Lab finding — week 10 of Lua Labs Sub-topic L2.6. Closes the L2 line on the hypothalamic-pituitary-adrenal axis and its interaction with the ovarian cycle.

Sofía is 29 and has two supplements in her medicine cabinet

Her friend told her about ashwagandha. "It changed my life, I sleep better, I don't wake up at 3am anymore." Sofía bought it. Three weeks later: nothing. More tired, if anything. Her other friend, instead, had recommended rhodiola: "it worked for my brain fog, I have energy in the morning now". She decided to try it. One week: new anxiety, sleep-onset insomnia she did not have before.

Sofía does not know what to do. Neither does her friend. Neither does the influencer who recommended them.

What is missing from this conversation is a distinction almost no one makes: adaptogens are not interchangeable. Each one acts through a specific molecular pathway, on a specific state of the stress axis. And "ashwagandha vs rhodiola" is not a matter of preference — it is a choice that depends on what your daytime cortisol looks like today.
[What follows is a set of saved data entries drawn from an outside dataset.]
-- ==== Sys2Proof/Laws/Ops.lean ====
section
/-! SUPPORT. What the shared operations on commands can do: acceptance, rejection, completion, in the words of _STATUS, _RES0 and _CMD_REJ. -/

namespace Sys2Proof.Machine

/-! ## Reading back -/

theorem State.get_put_ne (s : State) (f g : Fld) (x : Nat) (h : f.a ≠ g.a) : (s.put f x).get g = s.get g := by
  unfold State.get; rw [State.word_put_ne _ _ _ _ h]

/-- The same laws of fields given by their places, for a simplifier to use. -/
theorem State.get_put_lit (s : State) (a lo w x : Nat) (h : lo + w ≤ 32) : (s.put ⟨a, lo, w⟩ x).get ⟨a, lo, w⟩ = x % 2 ^ w :=
  State.get_put_same s ⟨a, lo, w⟩ x h

theorem State.get_put_lit_apart (s : State) (a lo w lo' w' x : Nat) (h : lo + w ≤ 32) (d : lo + w ≤ lo' ∨ lo' + w' ≤ lo) :
    (s.put ⟨a, lo, w⟩ x).get ⟨a, lo', w'⟩ = s.get ⟨a, lo', w'⟩ :=
  State.get_put_apart s ⟨a, lo, w⟩ ⟨a, lo', w'⟩ x h (.inr d)

theorem State.get_put_lit_ne (s : State) (a lo w a' lo' w' x : Nat) (h : a ≠ a') :
    (s.put ⟨a, lo, w⟩ x).get ⟨a', lo', w'⟩ = s.get ⟨a', lo', w'⟩ :=
  State.get_put_ne s ⟨a, lo, w⟩ ⟨a', lo', w'⟩ x h

theorem State.on_put_one (s : State) (f : Fld) (h : f.ok) (w : f.w = 1) : (s.put f 1).on f = true := by
  unfold State.on; rw [State.get_put_same _ _ _ h, w]; rfl

theorem State.on_put_zero (s : State) (f : Fld) (h : f.ok) : (s.put f 0).on f = false := by
  unfold State.on; rw [State.get_put_same _ _ _ h]; simp

theorem Code.num_lt (c : Code) : c.num < 256 := by cases c <;> decide

@[simp] theorem State.word_setBlk (s : State) (b : Block) (f : BlockSt → BlockSt) (a : Nat) : (s.setBlk b f).word a = s.word a := rfl
@[simp] theorem State.get_setBlk (s : State) (b : Block) (f : BlockSt → BlockSt) (g : Fld) : (s.setBlk b f).get g = s.get g := rfl
@[simp] theorem State.get_startRun (s : State) (b : Block) (r : RunCmd) (g : Fld) : (s.startRun b r).get g = s.get g := rfl
@[simp] theorem State.get_ledIn (s : State) (b : Block) (n : Nat) (g : Fld) : (s.ledIn b n).get g = s.get g := rfl
@[simp] theorem State.get_ledOut (s : State) (b : Block) (n : Nat) (g : Fld) : (s.ledOut b n).get g = s.get g := rfl
@[simp] theorem State.get_ledDrop (s : State) (b : Block) (n : Nat) (g : Fld) : (s.ledDrop b n).get g = s.get g := rfl
@[simp] theorem State.get_ledFence (s : State) (b : Block) (n : Nat) (g : Fld) : (s.ledFence b n).get g = s.get g := rfl

/-- What a block has besides its registers, after a change of a block. -/
theorem State.blk_setBlk (s : State) (b c : Block) (f : BlockSt → BlockSt) :
    (s.setBlk b f).blk c = if b.id = c.id then f (s.blk b) else s.blk c := by
  unfold State.blk State.setBlk
  rw [mapGetD_mapSet]
  rfl

@[simp] theorem State.blk_setBlk_same (s : State) (b : Block) (f : BlockSt → BlockSt) : (s.setBlk b f).blk b = f (s.blk b) := by
  rw [State.blk_setBlk, if_pos rfl]

@[simp] theorem State.blk_setWord (s : State) (a : Nat) (v : W32) (b : Block) : (s.setWord a v).blk b = s.blk b := rfl
@[simp] theorem State.blk_put (s : State) (f : Fld) (x : Nat) (b : Block) : (s.put f x).blk b = s.blk b := rfl
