-- ==== Sys2Proof/Laws/Memory.lean ====
section
/-! SUPPORT. The laws of the DRAM behind BAR2: every operation keeps the canonical form; a read after a write gives the octet written, and
every other address reads as before. -/

namespace Sys2Proof.Machine

theorem Memory.wf_cons (c : Host.Cell) (r : List Host.Cell) :
    Memory.wf (c :: r) = true ↔ c.2 ≠ dramDefault ∧ (∀ d, r.head? = some d → c.1 < d.1) ∧ Memory.wf r = true := by
  cases r with
  | nil => simp [Memory.wf]
  | cons d r => simp [Memory.wf, and_assoc]

theorem Memory.write_head (m : List Host.Cell) (a : Nat) (v : Octet) (k : Nat) (hk : k < a) (hm : ∀ d, m.head? = some d → k < d.1)
    (h : Memory.wf m = true) : ∀ d, (Memory.write m a v).head? = some d → k < d.1 := by
  cases m with
  | nil =>
    intro d hd
    simp only [Memory.write] at hd
    split at hd
    · simp at hd
    · simp at hd; subst hd; exact hk
  | cons c r =>
    obtain ⟨b, w⟩ := c
    have hb := hm _ rfl
    have hr := (Memory.wf_cons _ _).1 h
    intro d hd
    simp only [Memory.write] at hd
    split at hd
    · split at hd
      · exact hm d hd
      · simp at hd; subst hd; exact hk
    · split at hd
      · split at hd
        · exact Nat.lt_trans hb (hr.2.1 d hd)
        · simp at hd; subst hd; exact hk
      · simp at hd; subst hd; exact hb

/-- A write keeps the canonical form. -/
theorem Memory.wf_write (m : List Host.Cell) (a : Nat) (v : Octet) (h : Memory.wf m = true) : Memory.wf (Memory.write m a v) = true := by
  induction m with
  | nil =>
    simp only [Memory.write]
    split
    · rfl
    · rename_i hv
      exact (Memory.wf_cons _ _).2 ⟨hv, by simp, rfl⟩
  | cons c r ih =>
    obtain ⟨k, w⟩ := c
    have hc := (Memory.wf_cons _ _).1 h
    simp only [Memory.write]
    split
    · rename_i lt
      split
      · exact h
      · rename_i hv
        exact (Memory.wf_cons _ _).2 ⟨hv, by intro d hd; simp at hd; subst hd; exact lt, h⟩
    · rename_i lt
      split
      · rename_i eq
        subst eq
        split
        · exact hc.2.2
        · rename_i hv
          exact (Memory.wf_cons _ _).2 ⟨hv, hc.2.1, hc.2.2⟩
      · rename_i ne
        refine (Memory.wf_cons _ _).2 ⟨hc.1, ?_, ih hc.2.2⟩
        exact Memory.write_head r a v k (by omega) hc.2.1 hc.2.2

/-- Writing a list of octets keeps the canonical form. -/
theorem Memory.wf_writeAll (l : List Octet) (m : List Host.Cell) (a : Nat) (h : Memory.wf m = true) :
    Memory.wf (Memory.writeAll m a l) = true := by
  induction l generalizing m a with
  | nil => exact h
  | cons v r ih => exact ih _ _ (Memory.wf_write m a v h)

/-- Below the first listed address, everything reads as the default. -/
theorem Memory.read_below (m : List Host.Cell) (a : Nat) (h : Memory.wf m = true) (ha : ∀ d, m.head? = some d → a < d.1) :
    Memory.read m a = dramDefault := by
  induction m with
  | nil => rfl
  | cons c r ih =>
    obtain ⟨k, w⟩ := c
    have hk := ha _ rfl
    have hc := (Memory.wf_cons _ _).1 h
    have hne : k ≠ a := by simp only at hk; omega
    simp only [Memory.read, if_neg hne]
    exact ih hc.2.2 fun d hd => Nat.lt_trans hk (hc.2.1 d hd)

/-- What an address reads as after a write. -/
theorem Memory.read_write (m : List Host.Cell) (a b : Nat) (v : Octet) (h : Memory.wf m = true) :
    Memory.read (Memory.write m a v) b = if a = b then v else Memory.read m b := by
  induction m with
  | nil =>
    simp only [Memory.write]
    split
    · rename_i hv; subst hv; simp [Memory.read]
    · simp [Memory.read]
  | cons c r ih =>
    obtain ⟨k, w⟩ := c
    have hc := (Memory.wf_cons _ _).1 h
    simp only [Memory.write]
    split
    · rename_i lt
      split
      · rename_i hv
        subst hv
        by_cases e : a = b
        · subst e
          rw [if_pos rfl]
          exact Memory.read_below _ _ h fun d hd => by simp at hd; subst hd; exact lt
        · rw [if_neg e]
      · simp only [Memory.read]
    · rename_i lt
      split
      · rename_i eq
        subst eq
        split
        · rename_i hv
          subst hv
          by_cases e : k = b
          · subst e
            rw [if_pos rfl]
            exact Memory.read_below r k hc.2.2 hc.2.1
          · simp only [Memory.read, if_neg e]
        · by_cases e : k = b <;> simp [Memory.read, e]
      · rename_i ne
        simp only [Memory.read]
        by_cases e : k = b
        · subst e
          simp [Ne.symm ne]
        · simp only [if_neg e]
          exact ih hc.2.2

/-- What an address reads as after a list of octets is written. -/
theorem Memory.read_writeAll (l : List Octet) (m : List Host.Cell) (a b : Nat) (h : Memory.wf m = true) :
    Memory.read (Memory.writeAll m a l) b = if a ≤ b then (l[b - a]?).getD (Memory.read m b) else Memory.read m b := by
  induction l generalizing m a with
  | nil => simp [Memory.writeAll]
  | cons v r ih =>
    simp only [Memory.writeAll]
    rw [ih _ _ (Memory.wf_write m a v h), Memory.read_write m a b v h]
    by_cases e : a = b
    · subst e
      rw [if_neg (by omega : ¬ a + 1 ≤ a)]
      simp
    · by_cases le : a ≤ b
      · have h1 : a + 1 ≤ b := by omega
        have h2 : b - a = (b - (a + 1)) + 1 := by omega
        rw [if_pos h1, if_pos le, if_neg e, h2, List.getElem?_cons_succ]
      · have h1 : ¬ a + 1 ≤ b := by omega
        rw [if_neg h1, if_neg le, if_neg e]

/-- The empty memory is canonical. -/
theorem Memory.wf_nil : Memory.wf [] = true := rfl

end Sys2Proof.Machine
end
The claim marketing repeats and the evidence does not support

When you search for adaptogens on Google, the first idea that appears is that they "adapt to what your body needs". That they raise cortisol when it is low and lower it when it is high. That they normalize the stress axis in any direction.

This concept comes from the formal criterion of Brekhman and Dardymov in 1969: "normalizing effect regardless of the direction of the dysfunction". It is elegant. And it does not hold up when you confront it with clinical trials from the last ten years.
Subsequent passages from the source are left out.